### ACTIVITY
I need the lines below from the one with "register sources. -/" down to the one with "(03 R55) -/" reproduced exactly, both ends included, and nothing else.

### TASK INPUT
-- ==== Sys2Proof/Tests/Slice0.lean ====
section
/-! SUPPORT. Tests of the model: ill-formed instructions that the check of operands refuses, words written out from the opcode maps,
and, for the hypotheses of each statement, a state that meets them. -/

namespace Sys2Proof.Tests

/-! The tests are elaborated one after another: side by side they would hold a thread's stack each. -/
set_option Elab.async false
open Sys2Proof Sys2Proof.Machine Sys2Proof.Claims

/-! ## Small states -/

/-- A panel with one holding on die 0, whose core 0 runs a task in slot 0 at 0x10000, one page of translation and no other state. -/
def base : State := State.reset.withFetchWord 32 0
/-- The slot that runs. -/
abbrev me : SlotRef := base.cur
/-- The holding of that die. -/
abbrev h0 : HoldRef := ⟨0, 0⟩
/-- The task of `base` with registers changed. -/
def task (rs : List (Nat × Word)) : Task :=
  { fetchTask with g := Vector.ofFn fun i => ((rs.find? fun p => p.1 = i.val).map Prod.snd).getD 0 }
/-- `base` with a task in the slot. -/
def run (t : Task) : State := base.setTask me t
def coreOf (s : State) : Core := s.core me.core
/-- `base` with registers, and with its core changed. -/
def regs (rs : List (Nat × Word)) : State := run (task rs)
def withCore (f : Core → Core) (s : State) : State := s.setCore me.core (f (s.core me.core))

/-- A state is ready for an instruction with register sources. -/
theorem ready {s : State} {srcs : List Reg} {d : Reg} {t : Task} {vs : List Word} {c : Core}
    (h : s.task s.cur = some t ∧ s.deadPort s.cur.core (srcs ++ [d]) = none ∧ readFields t (s.core s.cur.core) srcs = some (vs, c) ∧
      s.roomFor s.cur.core d = true) : Ready s srcs d t vs c := h

/-! ## Ill-formed instructions (03 R55) -/

theorem test_illFormed : Instr.wf (.srd 1 0x0FF) = false ∧ Instr.wf (.swr 1 0x064) = false ∧ Instr.wf (.sxch 1 2 0x008) = false ∧
    Instr.wf (.slliW 1 2 32) = false ∧ Instr.wf (.srliW 1 2 63) = false ∧ Instr.wf (.sraiW 1 2 32) = false ∧ Instr.wf (.fence 0 5) = false ∧
    Instr.wf (.ldAcq 1 2 0 5) = false ∧ Instr.wf (.stRel 1 2 0 7) = false ∧ Instr.wf (.msgD 1 0 8) = false ∧ Instr.wf (.mqRd 1 0 8) = false ∧
    Instr.wf (.plGeo 1 3) = false ∧ Instr.wf (.plStacc 1 3) = false ∧ Instr.wf (.vunpkS16 1 2 2) = false ∧ Instr.wf (.vunpkN16 1 2 2) = false ∧
    Instr.wf (.vunpkS8 1 2 4) = false ∧ Instr.wf (.vunpkN8 1 2 4) = false ∧ Instr.wf (.vext 1 2 8) = false ∧ Instr.wf (.vins 1 2 8) = false ∧
    Instr.wf (.vrot 1 2 8) = false := by decide

/-! ## Witnesses: arithmetic, vectors, control (06, 08) -/

def r34 : State := regs [(3, 5), (4, 7)]

theorem witness_AluValues : ∃ srcs d f t vs c, aluRule (.add 2 3 4 0) = some (srcs, d, f) ∧ Ready r34 srcs d t vs c :=
  ⟨_, _, _, task [(3, 5), (4, 7)], [5, 7], coreOf r34, rfl, ready (by decide)⟩
theorem witness_AluWordValues : ∃ srcs d f t vs c, aluWRule (.divW 2 3 4 0) = some (srcs, d, f) ∧ Ready r34 srcs d t vs c :=
  ⟨_, _, _, task [(3, 5), (4, 7)], [5, 7], coreOf r34, rfl, ready (by decide)⟩
theorem witness_ImmediateValues : (∃ srcs d f t vs c, immRule (.addi 2 3 0xFFFF) = some (srcs, d, f) ∧ Ready r34 srcs d t vs c) ∧
    (∃ t vs c, Ready r34 [] 2 t vs c) ∧ ((10 : BitVec 4) = 8 ∨ (10 : BitVec 4) = 9 ∨ (10 : BitVec 4) = 10) ∧ 32 ≤ (32 : BitVec 6).toNat :=
  ⟨⟨_, _, _, task [(3, 5), (4, 7)], [5], coreOf r34, rfl, ready (by decide)⟩, ⟨task [(3, 5), (4, 7)], [], coreOf r34, ready (by decide)⟩, by decide, by decide⟩
theorem witness_RegisterWrite : r34.task me = some (task [(3, 5), (4, 7)]) ∧ chanOf 2 = none ∧ chanOf 26 = some .furrow ∧
    pushes r34 me.core .furrow ⟨0, 1⟩ .furrow ∧ chanOf 28 = some (.port .east) ∧ pushes r34 me.core (.port .east) ⟨0, 1⟩ (.port .west) :=
  ⟨by decide, by decide, by decide, ⟨rfl, 1, by decide, by decide, by decide, by decide, fun j _ _ => by omega⟩, by decide,
    rfl, h0, 0, ⟨1, 0⟩, by decide, by unfold besides; decide, by decide, by decide, by decide⟩
theorem witness_VectorValues : (∃ d f, laneRule (.vfmaF32 1 2 3 4) = some (d, f)) ∧ (∃ d n f, elemRule (.vpackS8 1 2 3) = some (d, n, f)) ∧
    (∃ d f, readRule (.vext 2 1 7) = some (d, f) ∧ d = 2) ∧ Ready r34 [] 0 (task [(3, 5), (4, 7)]) [] (coreOf r34) ∧
    Ready r34 [] 2 (task [(3, 5), (4, 7)]) [] (coreOf r34) ∧ Ready r34 [3] 0 (task [(3, 5), (4, 7)]) [5] (coreOf r34) :=
  ⟨⟨_, _, rfl⟩, ⟨_, _, _, rfl⟩, ⟨_, _, rfl, rfl⟩, ready (by decide), ready (by decide), ready (by decide)⟩
theorem witness_ControlFlow : (∃ o f, branchRule (.blt 3 4 0xFFFF) = some (3, 4, o, f)) ∧ Ready r34 [3, 4] 0 (task [(3, 5), (4, 7)]) [5, 7] (coreOf r34) ∧
    Ready r34 [] 0 (task [(3, 5), (4, 7)]) [] (coreOf r34) ∧ Ready r34 [] 31 (task [(3, 5), (4, 7)]) [] (coreOf r34) ∧
    Ready r34 [3] 0 (task [(3, 5), (4, 7)]) [5] (coreOf r34) ∧ Ready r34 [3] 2 (task [(3, 5), (4, 7)]) [5] (coreOf r34) :=
  ⟨⟨_, _, rfl⟩, ready (by decide), ready (by decide), ready (by decide), ready (by decide), ready (by decide)⟩
/-- A task that has migrated from core 21 of the second die of its holding. -/
def guest5 : Task := { task [(3, 5)] with home := some ⟨h0, 1, 21, 0⟩ }
theorem witness_SystemReads : Ready r34 [] 2 (task [(3, 5), (4, 7)]) [] (coreOf r34) ∧ (task [(3, 5), (4, 7)]).home = none ∧ sysRegNamed 0x063 = true ∧
    Ready (run guest5) [] 2 guest5 [] (coreOf (run guest5)) ∧ guest5.home.isSome = true :=
  ⟨ready (by decide), rfl, by decide, ready (by decide), rfl⟩
/-- The same task on core 1, which is not the supervisor core. -/
def away : State := { r34 with cur := ⟨⟨0, 1⟩, 0⟩ }.setTask ⟨⟨0, 1⟩, 0⟩ (task [(3, 5)])
theorem witness_SystemWrites : Ready r34 [3] 0 (task [(3, 5), (4, 7)]) [5] (coreOf r34) ∧ Ready r34 [3] 2 (task [(3, 5), (4, 7)]) [5] (coreOf r34) ∧
    r34.isSupervisor me.core = true ∧ away.isSupervisor away.cur.core = false ∧
    Ready away [3] 0 (task [(3, 5)]) [5] (away.core away.cur.core) ∧ Ready away [3] 2 (task [(3, 5)]) [5] (away.core away.cur.core) ∧
    Ready (run guest5) [3] 2 guest5 [5] (coreOf (run guest5)) :=
  ⟨ready (by decide), ready (by decide), by decide, by decide, ready (by decide), ready (by decide), ready (by decide)⟩
/-- Core 0 stands at the north-west corner: its north port faces no core, and its furrow is empty. Its die has the forms that a lean die lacks. -/
theorem witness_PortsAndWaits : scalarFields (.add 2 27 4 0) = some ([27, 4], 2) ∧ leanLacks (.add 2 27 4 0) = false ∧
    (∃ p, r34.deadPort me.core [27, 4, 2] = some p) ∧ scalarFields (.add 2 26 4 0) = some ([26, 4], 2) ∧ r34.deadPort me.core [26, 4, 2] = none ∧
    readFields (task [(3, 5), (4, 7)]) (coreOf r34) [26, 4] = none ∧ r34.task r34.cur = some (task [(3, 5), (4, 7)]) ∧
    scalarFields (.sowAt 27 4 0) = some ([27, 4], 0) ∧ scalarFields (.plMmtBlk 26 4 0) = some ([26, 4], 0) ∧ leanLacks (.plMmtBlk 26 4 0) = true ∧
    lean r34.cur.core.die = false :=
  ⟨rfl, rfl, ⟨_, rfl⟩, rfl, by decide, by decide, by decide, rfl, rfl, rfl, by decide⟩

### ANSWER TO THE PROBLEM
/-- A state is ready for an instruction with register sources. -/
theorem ready {s : State} {srcs : List Reg} {d : Reg} {t : Task} {vs : List Word} {c : Core}
    (h : s.task s.cur = some t ∧ s.deadPort s.cur.core (srcs ++ [d]) = none ∧ readFields t (s.core s.cur.core) srcs = some (vs, c) ∧
      s.roomFor s.cur.core d = true) : Ready s srcs d t vs c := h

/-! ## Ill-formed instructions (03 R55) -/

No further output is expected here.